The Duke was no sooner secure in his dominion than he forbade the Signori to meet in the Palazzo, recalled the Baldi and the Frescobaldi, made peace with the Pisans, and took away their bills and assignments from the merchants who had lent money in the war of Lucca. He dissolved the authority of the _Signori_ and set up in their place three _Rettori_, with whom he constantly advised. The taxes he laid upon the people were great, all his judgments were unjust, and all men saw his cruelty and pride, while many citizens of the more noble and wealthy sort were condemned, executed, and tortured. He was jealous of the _nobili_, so he applied himself to the people, cajoling them and scheming into their favour, hoping thus to secure his tyranny for ever. In the month of May, for instance, when the people were wont to be merry, he caused the common people to be disposed into several companies, gave them ensigns and money, so that half the city went up and down feasting and junketing, while the other half was busy to entertain them. And his fame grew abroad, so that many persons of French extraction repaired to him, and he preferred them all, for they were his faithful friends; so that in a short while Florence was not only subject to Frenchmen, but to French customs and garb, men and women both, without decency or moderation, imitating them in all things. But that which was incomparably the most displeasing was the violence he and his creatures used to the women. In these conditions it is not surprising that plots to get rid of him grew and multiplied. He cared not. When Matteo di Morrozzo, to ingratiate himself with the Duke, discovered to him a plot which the Medici had contrived with others against him, he caused him to be put to death. And when Bettone Cini spoke against the taxes he caused his tongue to be pulled out by the roots so that he died of it. Such was his cruelty and folly. But indeed this last outrage completed the rest. The people grew mad, for they who had been used to speak of everything freely could not brook to have their mouths stopped up by a stranger. "When," asks Machiavelli, "did the Florentines know how to maintain liberty or to endure slavery?" However, things were indeed at such a pass that the most servile people would have tried to recover its freedom.

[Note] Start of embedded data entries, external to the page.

-- ==== Sys2Proof/Machine/Core.lean ====
section
/-! DEFINITION. The machine that the host runs. -/

def Sys2Proof.core : Host.Core :=
  { State := Sys2Proof.Machine.State, Fault := Sys2Proof.Machine.Fault, Refusal := Sys2Proof.Machine.Refusal,
    step := Sys2Proof.Machine.step, reset := Sys2Proof.Machine.State.reset }
end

Many citizens of every sort, we hear, resolved to destroy him, and out of this hatred grew three serious conspiracies by three sorts of people: the _grandi_, the people, and the _arti_. The _grandi_ hated him for he had robbed them of the government, the people because he had not given it to them, the _arti_ because they were ruined. With the first were concerned the Bardi, Rossi, Frescobaldi, Scali, Altoviti, Mazalotti, Strozzi, and Mancini, with the Archbishop of Florence; with the second, Manno and Corso Donati, the Pazzi, Cavicciulli, Cerchi, and Albizzi; with the third, Antonio Adimari, the Medici, Bordini, Rucellai, and Aldobrandini.

The plan was to kill him on the feast of S. John Baptist, June 24, 1343, in the house of the Albizzi, whither, as it was thought, he would go to see the _palio_.[320] But he went not and that design was lost. The next proposal was to kill him as he walked in the streets, but that was found difficult, because he was always well armed and attended and, moreover, very uncertain. Then it was debated to slay him in the Council, but this too was dangerous, for even should they succeed they would remain at the mercy of his guards. Suddenly all was discovered. The Duke learnt of the plots through the quite innocent action of a Sienese. He was both surprised and angry; and that is strange. At first he proposed to kill every man of all the families I have named; but he had not force enough to do it openly, so he in his turn plotted. He called the chief citizens to council, meaning to slay them there. But they got wind of it, and knowing not whom to trust, confessed at last to one another their three conspiracies and swore to stand together and get rid of the Duke.

Their plan was this: the next day, as it happened, was the feast of S. Anne, July 26, 1343, and they decided that then a tumult should be raised in the Mercato Vecchio, upon which all were to take arms and excite thepeople to liberty. And the next day, the signal being given by sounding a bell as had been agreed, all took arms and, crying out, "Liberty, liberty," excited the people, who took arms likewise. The Duke, alarmed at this noise, fortified himself in the Palazzo and then, calling home his servants who were lodged through the city, set forth with them to the Mercato. Many times were they assaulted on the way and many too were slain, so that though recruited with three hundred horse he knew not himself what to do. Meantime the Medici, Cavicciulli, and Rucellai, who were afraid lest he should attack, drawing together a force, advanced so that many of those who had stood for the Duke rallied over to their side, and though the Duke was again reinforced, yet was he beaten and went backward into the Palazzo. Meanwhile Corso and Amerigo Donati with part of the people broke up the prisons, burned the records of the Potestà, sacked the houses of the _rettori_, and killed all the Duke's officers they could meet with. And the Duke remained besieged in the Palazzo. Has not Boccaccio told us the story:--

"Upon a day they armyd in stele bright Magnates first with comons of the toun All of assent roos up anon right Gan to make an hydous soun: Late sle this tyrant, late us pull him doun. Leyde a syege by mighty violence A forn his paleys where he lay in Florence."[321]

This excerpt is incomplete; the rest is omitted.